Keith Rabois Profile picture
Dec 1 7 tweets 5 min read Read on X
1/
Cool growth chart. Have you disclosed to US customers like @Rippling, @Billcom, @TheZipHyouQ, @brexHQ, and @Navan that you’re quietly sending their customers’ data to China?

Airwallex has become a Chinese backdoor into sensitive American data like from AI labs and defense contractors. You must already know this, but your China-based ops, infra, and investors create legal obligations to assist with CCP espionage upon request.

Through Airwallex, Beijing can access:
•supplier payments for AI labs
•payroll data for defense contractors
•personal data for employees abroad

Obviously many companies do business in China, and that’s not inherently a bad thing. But your company has become a guaranteed vector for data transfer to the Chinese government, and that’s a different thing entirely.

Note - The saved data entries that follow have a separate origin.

@[simp] theorem State.modHub_now (s : State) (f : Hub → Hub) : (s.modHub f).now = s.now := rfl
@[simp] theorem State.modHub_agenda (s : State) (f : Hub → Hub) : (s.modHub f).agenda = s.agenda := rfl
@[simp] theorem State.modHub_focus (s : State) (f : Hub → Hub) : (s.modHub f).focus = s.focus := rfl
@[simp] theorem State.modHub_snap (s : State) (f : Hub → Hub) : (s.modHub f).snap = s.snap := rfl
@[simp] theorem State.modHub_free (s : State) (f : Hub → Hub) : (s.modHub f).free = s.free := rfl
@[simp] theorem State.modHub_next (s : State) (f : Hub → Hub) : (s.modHub f).next = s.next := rfl
@[simp] theorem State.modHub_slats (s : State) (f : Hub → Hub) : (s.modHub f).slats = s.slats := rfl
@[simp] theorem State.modHub_cores (s : State) (f : Hub → Hub) : (s.modHub f).cores = s.cores := rfl
@[simp] theorem State.modHub_teams (s : State) (f : Hub → Hub) : (s.modHub f).teams = s.teams := rfl
@[simp] theorem State.modHub_dieTlb (s : State) (f : Hub → Hub) : (s.modHub f).dieTlb = s.dieTlb := rfl
@[simp] theorem State.modHub_mem (s : State) (f : Hub → Hub) : (s.modHub f).mem = s.mem := rfl
@[simp] theorem State.modHub_marks (s : State) (f : Hub → Hub) : (s.modHub f).marks = s.marks := rfl
@[simp] theorem State.modHub_home (s : State) (f : Hub → Hub) : (s.modHub f).home = s.home := rfl
@[simp] theorem State.modHub_links (s : State) (f : Hub → Hub) : (s.modHub f).links = s.links := rfl
@[simp] theorem State.modHub_stc (s : State) (f : Hub → Hub) : (s.modHub f).stc = s.stc := rfl
@[simp] theorem State.modHub_hub (s : State) (f : Hub → Hub) : (s.modHub f).hub = f s.hub := rfl
@[simp] theorem State.modHub_fab (s : State) (f : Hub → Hub) : (s.modHub f).fab = s.fab := rfl
@[simp] theorem State.modHub_trust (s : State) (f : Hub → Hub) : (s.modHub f).trust = s.trust := rfl
@[simp] theorem State.modHub_boot (s : State) (f : Hub → Hub) : (s.modHub f).boot = s.boot := rfl
@[simp] theorem State.modHub_host (s : State) (f : Hub → Hub) : (s.modHub f).host = s.host := rfl
@[simp] theorem State.modHub_past (s : State) (f : Hub → Hub) : (s.modHub f).past = s.past := rfl
@[simp] theorem State.modHub_answers (s : State) (f : Hub → Hub) : (s.modHub f).answers = s.answers := rfl

@[simp] theorem State.modStc_now (s : State) (f : Stc → Stc) : (s.modStc f).now = s.now := rfl
@[simp] theorem State.modStc_agenda (s : State) (f : Stc → Stc) : (s.modStc f).agenda = s.agenda := rfl
@[simp] theorem State.modStc_focus (s : State) (f : Stc → Stc) : (s.modStc f).focus = s.focus := rfl
@[simp] theorem State.modStc_snap (s : State) (f : Stc → Stc) : (s.modStc f).snap = s.snap := rfl
@[simp] theorem State.modStc_free (s : State) (f : Stc → Stc) : (s.modStc f).free = s.free := rfl
@[simp] theorem State.modStc_next (s : State) (f : Stc → Stc) : (s.modStc f).next = s.next := rfl
@[simp] theorem State.modStc_slats (s : State) (f : Stc → Stc) : (s.modStc f).slats = s.slats := rfl
@[simp] theorem State.modStc_cores (s : State) (f : Stc → Stc) : (s.modStc f).cores = s.cores := rfl
@[simp] theorem State.modStc_teams (s : State) (f : Stc → Stc) : (s.modStc f).teams = s.teams := rfl
@[simp] theorem State.modStc_dieTlb (s : State) (f : Stc → Stc) : (s.modStc f).dieTlb = s.dieTlb := rfl
@[simp] theorem State.modStc_mem (s : State) (f : Stc → Stc) : (s.modStc f).mem = s.mem := rfl
@[simp] theorem State.modStc_marks (s : State) (f : Stc → Stc) : (s.modStc f).marks = s.marks := rfl
@[simp] theorem State.modStc_home (s : State) (f : Stc → Stc) : (s.modStc f).home = s.home := rfl
@[simp] theorem State.modStc_links (s : State) (f : Stc → Stc) : (s.modStc f).links = s.links := rfl
@[simp] theorem State.modStc_stc (s : State) (f : Stc → Stc) : (s.modStc f).stc = f s.stc := rfl
@[simp] theorem State.modStc_hub (s : State) (f : Stc → Stc) : (s.modStc f).hub = s.hub := rfl
@[simp] theorem State.modStc_fab (s : State) (f : Stc → Stc) : (s.modStc f).fab = s.fab := rfl
@[simp] theorem State.modStc_trust (s : State) (f : Stc → Stc) : (s.modStc f).trust = s.trust := rfl
@[simp] theorem State.modStc_boot (s : State) (f : Stc → Stc) : (s.modStc f).boot = s.boot := rfl
@[simp] theorem State.modStc_host (s : State) (f : Stc → Stc) : (s.modStc f).host = s.host := rfl
@[simp] theorem State.modStc_past (s : State) (f : Stc → Stc) : (s.modStc f).past = s.past := rfl
@[simp] theorem State.modStc_answers (s : State) (f : Stc → Stc) : (s.modStc f).answers = s.answers := rfl

@[simp] theorem State.modHost_now (s : State) (f : HostPort → HostPort) : (s.modHost f).now = s.now := rfl
@[simp] theorem State.modHost_agenda (s : State) (f : HostPort → HostPort) : (s.modHost f).agenda = s.agenda := rfl
@[simp] theorem State.modHost_focus (s : State) (f : HostPort → HostPort) : (s.modHost f).focus = s.focus := rfl
@[simp] theorem State.modHost_snap (s : State) (f : HostPort → HostPort) : (s.modHost f).snap = s.snap := rfl
@[simp] theorem State.modHost_free (s : State) (f : HostPort → HostPort) : (s.modHost f).free = s.free := rfl
@[simp] theorem State.modHost_next (s : State) (f : HostPort → HostPort) : (s.modHost f).next = s.next := rfl
@[simp] theorem State.modHost_slats (s : State) (f : HostPort → HostPort) : (s.modHost f).slats = s.slats := rfl
@[simp] theorem State.modHost_cores (s : State) (f : HostPort → HostPort) : (s.modHost f).cores = s.cores := rfl
@[simp] theorem State.modHost_teams (s : State) (f : HostPort → HostPort) : (s.modHost f).teams = s.teams := rfl
@[simp] theorem State.modHost_dieTlb (s : State) (f : HostPort → HostPort) : (s.modHost f).dieTlb = s.dieTlb := rfl
@[simp] theorem State.modHost_mem (s : State) (f : HostPort → HostPort) : (s.modHost f).mem = s.mem := rfl
@[simp] theorem State.modHost_marks (s : State) (f : HostPort → HostPort) : (s.modHost f).marks = s.marks := rfl
@[simp] theorem State.modHost_home (s : State) (f : HostPort → HostPort) : (s.modHost f).home = s.home := rfl
@[simp] theorem State.modHost_links (s : State) (f : HostPort → HostPort) : (s.modHost f).links = s.links := rfl
@[simp] theorem State.modHost_stc (s : State) (f : HostPort → HostPort) : (s.modHost f).stc = s.stc := rfl
@[simp] theorem State.modHost_hub (s : State) (f : HostPort → HostPort) : (s.modHost f).hub = s.hub := rfl
@[simp] theorem State.modHost_fab (s : State) (f : HostPort → HostPort) : (s.modHost f).fab = s.fab := rfl
@[simp] theorem State.modHost_trust (s : State) (f : HostPort → HostPort) : (s.modHost f).trust = s.trust := rfl
@[simp] theorem State.modHost_boot (s : State) (f : HostPort → HostPort) : (s.modHost f).boot = s.boot := rfl
@[simp] theorem State.modHost_host (s : State) (f : HostPort → HostPort) : (s.modHost f).host = f s.host := rfl
@[simp] theorem State.modHost_past (s : State) (f : HostPort → HostPort) : (s.modHost f).past = s.past := rfl
@[simp] theorem State.modHost_answers (s : State) (f : HostPort → HostPort) : (s.modHost f).answers = s.answers := rfl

You have multiple points of vulnerability:
> people (key execs and core engineering team is based in mainland China, which obligates these individuals to comply with Chinese government demands to hand over data)
> legal structure (company leaders are subject to Chinese national security law)
> cap table (over 20% of your company is Chinese-owned, including Tencent, HongShan, and others, which further obligates you to comply with CCP requests).

What’s happening:
> You route global payments for US companies in critical sectors, without disclosing that you are under Chinese jurisdiction
> You moved HQ to Singapore, but your largest operational footprint is in China and hundreds of your engineers in mainland China touch production payment systems
> You are subject to Chinese law that requires Airwallex employees to support CCP intelligence requests and quietly hand over data when asked
> You hide this from your customers, but you are well aware of your obligations to China and that is why you insist on protection of Chinese data access in your contracts

Thanks to you, the Chinese government now has direct, covert, legally enforceable access to sensitive financial information belonging to America’s AI labs, defense contractors, financial institutions, healthcare firms, and Fortune 500s. Maybe this wasn’t your intent when you started the company, but it’s clear you’ve allowed this to happen.
2/6 Airwallex presents itself as a Singaporean company, but the bulk of its operations and core staff are in China’s jurisdiction. Airwallex has 1,700 employees globally; roughly 40% and its largest offices are in mainland China and Hong Kong, including core engineering and ops.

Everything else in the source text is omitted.